Jeannette School Board members, district administrators set to adopt budget
Jeannette School Board members and district administrators have considered several options while building the 2013-14 budget and the final version is set to be adopted on Monday night at 8 in the administration building.
The preliminary budget, approved last month, contained no tax increase — a move that required the board and administrators to trim at least $47,500 from the original draft of the budget. Earlier this spring, the board considered a 1-mill tax increase but ultimately decided against an increase of any kind.
Superintendent Matthew Hutcheson told the board in a budget meeting last week that he plans to combine two proposed positions — an administrative assistant and an enrichment position. Combining the two, effectively eliminating a position, will trim a total of $65,565 from the budget in salary and benefits.
Hutcheson said other cuts have been made to planned purchases throughout the budget and some items may be purchased with state or federal dollars rather than the district's general fund accounts.
Because the cuts have added up to more than the required $47,500, the additional funds will be moved to the budgetary reserve fund. As it stands now that amount will be slightly more than $200,000 and is considered a budget contingency fund.
As Hutcheson explained portions of that contingency fund will go toward paying expected but difficult to plan for cyber school costs in the next school year.
In the various versions of the state budget that have been presented, Jeannette could receive an increase in state funding ranging from $90,000 to $125,000 over what the district received last year.
But if major changes take place in the state spending plan after the board passes its budget, the district's budgetary reserve fund may be used to make up a shortfall in state funds.
“The main thing is to maintain the contingency money in case revenues don't come in as expected,” Hutcheson said.
Board president Joseph Yorio said he is interested to investigate the district's special education program and whether it makes more sense to return to using the Westmoreland Intermediate Unit for those services.
“At some point, does it behoove us to get out of special education and go back to the I.U.? We keep hiring more and more here and they have the technology and the knowledge there (at the I.U.) to do it,” he said.

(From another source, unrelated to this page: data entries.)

-- ==== Sys2Proof/Machine/Faults.lean ====
section
/-! DEFINITION. Fault commands (group 0x09xx and FAULT_INJECT), fault sources, FAULT_N and the safe states
(spec/06_translation_dma_and_faults.md R192 to R196; spec/16_faults_and_redundancy.md R426 to R442). -/

namespace Sys2Proof.Machine

/-! ## Sources (R427 to R430) -/

/-- Whether a unit number of R8 is populated in the grade. -/
def unitUp (s : State) (u : Nat) : Bool :=
  decide (u = 0 ∨ (1 ≤ u ∧ u ≤ nRidges s) ∨ (8 ≤ u ∧ u < 8 + nDies s) ∨ (32 ≤ u ∧ u < 32 + nSites s))

/-- Whether a source code names a source of R432 in a populated unit. -/
def isSource (s : State) (code : Nat) : Bool :=
  decide (code < 2 ^ 24) && unitUp s (code / 65536) && (srcInfo (code / 65536) (code / 256 % 256) (code % 256)).isSome

/-- The core of a per-core source of a compute die (R430): the one named, or the one the number stands for. -/
def sourceCore (u b src core : Nat) : Nat :=
  if 8 ≤ u ∧ u < 20 then (if b = 0 then 16 * (u - 8) + src else if b = 1 ∧ src = 2 then core else 0xFFFF) else 0xFFFF

/-- A fault source occurs. LINE_LOST of a base die, unless it is injected, is a tag or data error met in a dirty line of its ridge cache
(R155). -/
def sourceOccurs (code core : Nat) (inj : Bool) (s : State) : State :=
  if isSource s code then
    let u := code / 65536
    let b := code / 256 % 256
    if !inj ∧ 1 ≤ u ∧ u ≤ 4 ∧ b = 1 ∧ code % 256 = 24 then strikeLine (u - 1) s
    else occur u b (code % 256) (sourceCore u b (code % 256) core) inj s
  else s

/-- Whether the condition behind a condition source holds, so that its bit sets again at once (R13, R429). -/
def condHolds (s : State) (u b src : Nat) : Bool :=
  if u = 0 then
    b == 1 && ((src == 7 && fget s rCST_STATUS fCST_STATUS_STATE == 3) || (src == 8 && fget s rCST_STATUS fCST_STATUS_STATE == 4))
  else if u ≤ 4 then
    (b == 1 && src % 4 == 3 && decide (src < 24) && s.pwr.hot.contains (32 + 6 * (u - 1) + src / 4))
      || (b == 5 && src == 1 && s.pwr.hot.contains (15 + u))
  else if 8 ≤ u ∧ u < 20 then b == 1 && src == 1 && s.pwr.hot.contains (u - 8)
  else decide (32 ≤ u) && b == 0 && src == 0 && (porgerOf s (u - 32)).warn

/-! ## Commands of group 0x09xx -/

/-- The parameter fields of opcode 0x900, which of them are out of range, and its effect (R366). -/
def faultRingFields : List (Nat × Nat) := (ringFields.drop 1)
def faultRingBad : List Byte → Nat → List (Nat × Bool) := fun ps _ => ringBad ps
def faultRingBody : List Byte → Nat → State → Ans := fun ps tn s =>
    if (Mp.find s.fRings tn).isSome then .no rsState 0 s
    else .ok 0 [] (setRing (.fault tn)
      (newRing tn (leAt ps 1 1) (leAt ps 2 1) (leAt ps 4 4) (leAt ps 8 8) (leAt ps 16 8) 0) s)
/-- FAULT_RING: tenant 0's is the module fault ring (R192). -/
def faultRingCmd (h : Cmd) (s : State) : State :=
  runCmd h 0x900 false faultRingFields faultRingBad faultRingBody s

/-- The parameter fields of opcode 0x901, which of them are out of range, and its effect (R366). -/
def faultResumeFields : List (Nat × Nat) := [(2, 2), (4, 2)]
def faultResumeBad : List Byte → Nat → List (Nat × Bool) := fun _ _ => []
def faultResumeBody : List Byte → Nat → State → Ans := fun ps tn s => withTask ps tn s (fun g t k =>
    if k.st = tsFaultWait then
      .ok 0 [] (updTask g t (fun k => { k with
        st := if k.kind = 0 then tsPreempted else tsReady, faults := [] }) s)
    else .no rsState k.st s)
/-- FAULT_RESUME (R193, R195): a CORE task waits for its cores again, in the order its pre-emption's completion gives it; a unit's
task is READY, as when R108 was met (R114). -/
def faultResumeCmd (h : Cmd) (s : State) : State :=
  runCmd h 0x901 false faultResumeFields faultResumeBad faultResumeBody s

/-- The parameter fields of opcode 0x902, which of them are out of range, and its effect (R366). -/
def faultEndFields : List (Nat × Nat) := [(2, 2), (4, 2)]
def faultEndBad : List Byte → Nat → List (Nat × Bool) := fun _ _ => []
def faultEndBody : List Byte → Nat → State → Ans := fun ps tn s => withTask ps tn s (fun g t k =>
    if k.st = tsFaultWait then
      .ok 0 [] (forgetGraph g (settle (makeFinal g t stMemoryFault (earliestFault k.faults) (homeStamp s g t)
        (endUnit g t stMemoryFault s))))
    else .no rsState k.st s)
/-- FAULT_END (R196): FINAL with MEMORY_FAULT. -/
def faultEndCmd (h : Cmd) (s : State) : State :=
  runCmd h 0x902 false faultEndFields faultEndBad faultEndBody s

/-- The parameter fields of opcode 0x905, which of them are out of range, and its effect (R366). -/
def severityFields : List (Nat × Nat) := [(0, 4), (4, 1)]
def severityBad (s : State) : List Byte → Nat → List (Nat × Bool) := fun ps _ => [(0, !isSource s (leAt ps 0 4)), (4, decide (3 < leAt ps 4 1))]
def severityBody : List Byte → Nat → State → Ans := fun ps _ s =>
      let c := leAt ps 0 4
      .ok 0 [] (setLevel (c / 65536) (c / 256 % 256) (c % 256) (leAt ps 4 1) s)
/-- SEVERITY (R428). -/
def severityCmd (h : Cmd) (s : State) : State :=
  runCmd h 0x905 true severityFields (severityBad s) severityBody s

/-- Sets FLT_CTRL.PIN; the pin shows it once no pulse runs (R435). -/
def setPin (v : Nat) (s : State) : State :=
  let s := fset rFLT_CTRL fFLT_CTRL_PIN v s
  if s.pulse then s else showFault s

/-- The parameter fields of opcode 0x906, which of them are out of range, and its effect (R366). -/
def faultPinFields : List (Nat × Nat) := [(0, 1)]
def faultPinBad : List Byte → Nat → List (Nat × Bool) := fun ps _ => [(0, decide (1 < leAt ps 0 1))]
def faultPinBody : List Byte → Nat → State → Ans := fun ps _ s => .ok 0 [] (setPin (leAt ps 0 1) s)
def faultPinCmd (h : Cmd) (s : State) : State :=
  runCmd h 0x906 true faultPinFields faultPinBad faultPinBody s

/-! ## Injection (R441, R442) -/

/-- Whether a code names an injection point of R442 in a populated unit. -/
def isPoint (s : State) (code : Nat) : Bool :=
  let u := code / 65536
  let b := code / 256 % 256
  let x := code % 256
  decide (code < 2 ^ 24) && unitUp s u &&
    (if 8 ≤ u ∧ u < 20 then (b == 0xF0 || b == 0xF1) && decide (x < 16)
     else if 1 ≤ u ∧ u ≤ 4 then
       (b == 0xF0 && decide (1 ≤ x / 16 ∧ x / 16 ≤ 7 ∧ x % 16 < 6)) || (b == 0xF1 && decide (x < 32)) || (b == 0xF2 && decide (x < 6))
     else decide (32 ≤ u) && b == 0xF0 && decide (x < 8))

/-- Whether factory test mode is in force with a permission (R424). -/
def factoryPerm (s : State) (bit : Nat) : Bool :=
  fget s rSEC_FACTORY fSEC_FACTORY_ACTIVE == 1 && fbit s rSEC_FACTORY fSEC_FACTORY_PERMS bit

/-- The parameter fields of opcode 0xF02, which of them are out of range, and its effect (R366). -/
def injectFields : List (Nat × Nat) := [(0, 4), (4, 4)]
def injectBad (s : State) : List Byte → Nat → List (Nat × Bool) := fun ps _ =>
    [(0, !isSource s (leAt ps 0 4) && !isPoint s (leAt ps 0 4)), (4, leAt ps 4 4 == 0 || decide (65536 < leAt ps 4 4))]
def injectBody : List Byte → Nat → State → Ans := fun ps _ s => if factoryPerm s 1 then .wait [leAt ps 0 4] (leAt ps 4 4) 0 0 0 s else .no rsFactoryOnly 0 s
/-- FAULT_INJECT: the occurrences follow one by one. -/
def injectCmd (h : Cmd) (s : State) : State :=
  runCmd h 0xF02 true injectFields (injectBad s) injectBody s

/-- One occurrence goes in: a source sets and reacts by its severity; a point inserts a real error. -/
def injectNow (code : Nat) (s : State) : State :=
  if isSource s code then sourceOccurs code 0xFFFF true s
  else if 32 ≤ code / 65536 then
    let k := code / 65536 - 32
    let p := code % 256
    emit (.fabric (8 * k + p) 17 (leBytes 1 (fget s (rPRG_PAT_CTRL k p) fPRG_PAT_CTRL_INJ_WL))) s
  else { s with inj := Mp.upd 0 s.inj code (· + 1) }

/-- The next occurrence of the oldest FAULT_INJECT of a source; the last one answers it. -/
def injectStep (code : Nat) (s : State) : State :=
  match s.waits.find? (fun w => w.op == 0xF02 && w.keys == [code]) with
  | none => s
  | some w =>
    let s := injectNow code s
    if w.a ≤ 1 then answerWait w 0 0 (colNow s) [] s else setWait w { w with a := w.a - 1 } s

/-! ## FAULT_N and the safe states (R435 to R437) -/

/-- The pulse of R435 ends: the pin follows FLT_CTRL.PIN. -/
def pulseEnd (s : State) : State := if s.pulse then showFault { s with pulse := false } else s

/-- The Stolon line of a base die is lost: it looks after itself, and the Col die sees the line down and fences it (R436, R440). -/
def localSafe (n : Nat) (s : State) : State :=
  if nRidges s ≤ n ∨ (dieOf s (16 + n)).localSafe then s
  else fenceStart (16 + n) 1 (topoSet fMGT_TOPOLOGY_STOLON_UP n false (showFault (selfSafe n s)))

/-- FLT_SAFE_INFO is RWS: software's write replaces VALID and SOURCE (R437). -/
def writeSafeInfo (v : Word32) (s : State) : State :=
  fset rFLT_SAFE_INFO fFLT_SAFE_INFO_VALID (fieldOf v.toNat 31 1) (fset rFLT_SAFE_INFO fFLT_SAFE_INFO_SOURCE (fieldOf v.toNat 0 24) s)

/-- The Col die reads the blocks of a ridge cut off from the main route over its Stolon line (R431). -/
def stolonPoll (n : Nat) (s : State) : State := if (dieOf s (16 + n)).localSafe then s else readUnseen n s

def execFaultRing (h : Cmd) (s : State) : Host.Outcome State Fault Refusal := .next (faultRingCmd h s)
def execFaultResume (h : Cmd) (s : State) : Host.Outcome State Fault Refusal := .next (faultResumeCmd h s)
def execFaultEnd (h : Cmd) (s : State) : Host.Outcome State Fault Refusal := .next (flushWaits (faultEndCmd h s))
def execSeverity (h : Cmd) (s : State) : Host.Outcome State Fault Refusal := .next (severityCmd h s)
def execFaultPin (h : Cmd) (s : State) : Host.Outcome State Fault Refusal := .next (faultPinCmd h s)
def execFaultInject (h : Cmd) (s : State) : Host.Outcome State Fault Refusal := .next (injectCmd h s)
def execFaultInjectOccurrence (source : Nat) (s : State) : Host.Outcome State Fault Refusal := .next (injectStep source s)
def execFaultSourceOccurrence (source core : Nat) (s : State) : Host.Outcome State Fault Refusal :=
  .next (sourceOccurs source core false s)
def execFaultNPulseEnd (s : State) : Host.Outcome State Fault Refusal := .next (pulseEnd s)
def execLocalSafeState (n : Nat) (s : State) : Host.Outcome State Fault Refusal := .next (localSafe n s)
def execSafeInfoClear (value : Word32) (s : State) : Host.Outcome State Fault Refusal := .next (writeSafeInfo value s)
def execStolonFaultPoll (n : Nat) (s : State) : Host.Outcome State Fault Refusal := .next (stolonPoll n s)

end Sys2Proof.Machine
end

Board member Patricia Caralli said the special education teachers being hired at the district now also bring with them another emphasis, such as science or math, and those teachers can be used to enrich existing courses.
“They can help us in those areas if we need it,” said Caralli.
“We just need to look to see if it's still feasible (to keep it in house),” said Yorio.
Aside from some other items board members asked the administration to look into prior to Monday's budget approval, the board expects to adopt the 2013-14 budget with $17,318,824 in revenues and holding the millage at 82.72.
The preliminary budget remains available to the public at the administration building.